We can fix the interval of the middle block (say [L, R]) and it’s character (say 0, the case of 1 is exactly the same). Now all we have to do is to count the number of indices i such that S_i is different than the character of it’s corresponding block. So we should count the number of 0's in the intervals [1, L-1] and [R + 1, N] and the number of 1's in the interval [L, R]. We can calculate this value with partial sums. Namely, define P_i to be the number of 0's in the interval [1, i]. Then the number of 0's in an interval [A, B] will be P_B - P_{A - 1}. The number of 1's can also be calculated as (B - A + 1) - (P_B - P_{A - 1}). Thus we can calculate the number of indices that have to be deleted in O(1).

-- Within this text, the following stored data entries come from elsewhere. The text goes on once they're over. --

-- ==== Sys2Proof/Machine/Timetable.lean ====
section
/-! DEFINITION. The Timetable: the time counter and its discipline, the event schedule, trigger outputs, capture inputs
and the freeze (R313 to R336). -/

namespace Sys2Proof.Machine

/-! ### The section TTSCHED as it reads (R324) -/

/-- A field of TTSCHED. -/
def State.ttField (s : State) (off n : Nat) : Nat := le (s.sec secTtsched) off n

/-- TIME_MODE in force (R315): NONE without a schedule. -/
def State.timeMode (s : State) : Nat := s.ttField 0x0C 1

/-- A signed byte of TTSCHED. -/
def State.ttSigned (s : State) (off : Nat) : Int :=
  if s.ttField off 1 < 128 then s.ttField off 1 else (s.ttField off 1 : Int) - 256

/-- LOST_OFFSET_NS. -/
def State.lostOffset (s : State) : Nat := s.ttField 0x18 4

/-- An event entry of a schedule (R324). -/
structure TtEvent where
  /-- EVENT_ID. -/
  id : Nat := 0
  /-- KIND: 1 PERIODIC, 2 FRAME, 3 CAPTURE, 4 ONCE. -/
  kind : Nat := 0
  /-- EFLAGS FREEZE. -/
  freeze : Bool := false
  /-- SRC. -/
  src : Nat := 0
  /-- DIV. -/
  div : Nat := 1
  /-- START, in nanoseconds. -/
  start : Nat := 0
  /-- PERIOD_NS. -/
  period : Nat := 0
  /-- OFFSET_NS. -/
  offset : Nat := 0
  deriving DecidableEq, Repr

/-- Event entry `k` of a schedule. -/
def ttEventAt (b : Bytes) (k : Nat) : TtEvent :=
  let o := 0x100 + 32 * k
  { id := le b o 2, kind := le b (o + 2) 1, freeze := bit (le b (o + 3) 1) 0, src := le b (o + 4) 1
    div := le b (o + 5) 1, start := le b (o + 8) 8 * 1000000000 + le b (o + 0x10) 4
    period := le b (o + 0x14) 4, offset := le b (o + 0x18) 4 }

/-- The events of a schedule. -/
def ttEvents (b : Bytes) : List TtEvent := (List.range (le b 4 2)).map (ttEventAt b)

/-- The events in force. -/
def State.events (s : State) : List TtEvent := ttEvents (s.sec secTtsched)

/-- A field of trigger entry `n`: 0 EVENT_ID, 2 TFLAGS, 4 WIDTH_NS, 8 DELAY_NS. -/
def State.trigField (s : State) (n off len : Nat) : Nat := s.ttField (0x20100 + 16 * n + off) len

/-- A field of capture entry `n`: 0 CFLAGS, 2 DEADTIME_US. -/
def State.capField (s : State) (n off len : Nat) : Nat := s.ttField (0x20300 + 8 * n + off) len

/-! ### The counter (R314) -/

/-- One reference cycle of the counter: 1 ns + RATE × 2⁻³² ns; it stands still under PORST_N and in a freeze. -/
def State.tick (s : State) : State :=
  if s.pins.porstN && s.tmt.freeze == .running then
    let v := ((s.tmt.nowFrac : Int) + 2 ^ 32 + s.tmt.rate).toNat
    s.modTmt fun t => { t with nowNs := t.nowNs + v / 2 ^ 32, nowFrac := v % 2 ^ 32 }
  else s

Fixing the interval is O(N ^ 2) so we arrive at a final O(N ^ 2) solution.

# TIME COMPLEXITY

The time complexity is O(N ^ 2) per test case.

# SOLUTIONS:

## Setter's Solution

```
// In The Name Of The Queen
#include<bits/stdc++.h>
using namespace std;
const int N = 1005;
int q, n, P[2][N];
char S[N];
int main()
{
scanf("%d", &q);
for (; q; q --)
{
scanf("%s", &S[1]);
n = strlen(S + 1);
for (int i = 1; i <= n; i ++)
for (int w = 0; w <= 1; w ++)
P[w][i] = P[w][i - 1] + (S[i] == w + '0');
int Mn = n;
for (int w = 0; w <= 1; w ++)
for (int i = 1; i <= n; i ++)
for (int j = i; j <= n; j ++)
Mn = min(Mn, P[w][i - 1] + (j - i + 1) - (P[w][j] - P[w][i - 1]) + (P[w][n] - P[w][j]));
printf("%d\n", Mn);
memset(S, 0, sizeof(S));
memset(P, 0, sizeof(P));
}
return 0;
}
```

## Tester's Solution

```
#include <algorithm>
#include <bitset>
#include <complex>
#include <deque>
#include <exception>
#include <fstream>
#include <functional>
#include <iomanip>
#include <ios>
#include <iosfwd>
#include <iostream>
#include <istream>
#include <iterator>
#include <limits>
#include <list>
#include <locale>
#include <map>
#include <memory>
#include <new>
#include <numeric>
#include <ostream>
#include <queue>
#include <set>
#include <sstream>
#include <stack>
#include <stdexcept>
#include <streambuf>
#include <string>
#include <typeinfo>
#include <utility>
#include <valarray>
#include <vector>
#if __cplusplus >= 201103L
#include <array>
#include <atomic>
#include <chrono>
#include <condition_variable>
#include <forward_list>
#include <future>
#include <initializer_list>
#include <mutex>
#include <random>
#include <ratio>
#include <regex>
#include <scoped_allocator>
#include <system_error>
#include <thread>
#include <tuple>
#include <typeindex>
#include <type_traits>
#include <unordered_map>
#include <unordered_set>
#endif
long long gcd(long long a, long long b) {return b == 0 ? a : gcd(b, a % b);}
#define ll int
#define pb push_back
#define ld long double
#define mp make_pair
#define F first
#define S second
#define pii pair<ll,ll>
using namespace :: std;
const ll maxn=1e4+500;
ll p[maxn];
int main(){
ios_base::sync_with_stdio(0);cin.tie(0);cout.tie(0);
ll q;
cin>>q;
while(q--){
string s;
cin>>s;
ll n=(ll)s.size();
for(ll i=0;i<n;i++){
p[i+1]=p[i];
if(s[i]=='1'){
p[i+1]++;
}
}
ll mx=0;
for(ll i=0;i<n;i++){
for(ll j=i+1;j<=n;j++){
mx=max(mx,p[j]-p[i]+i-p[i]+n-j-p[n]+p[j]);
mx=max(mx,j-i-p[j]+p[i]+p[i]+p[n]-p[j]);
}
}
cout<<n-mx<<endl;
for(ll i=0;i<=n;i++)
p[i]=0;
}
}
```

Feel free to share your approach. As usual, suggestions are warmly welcomed.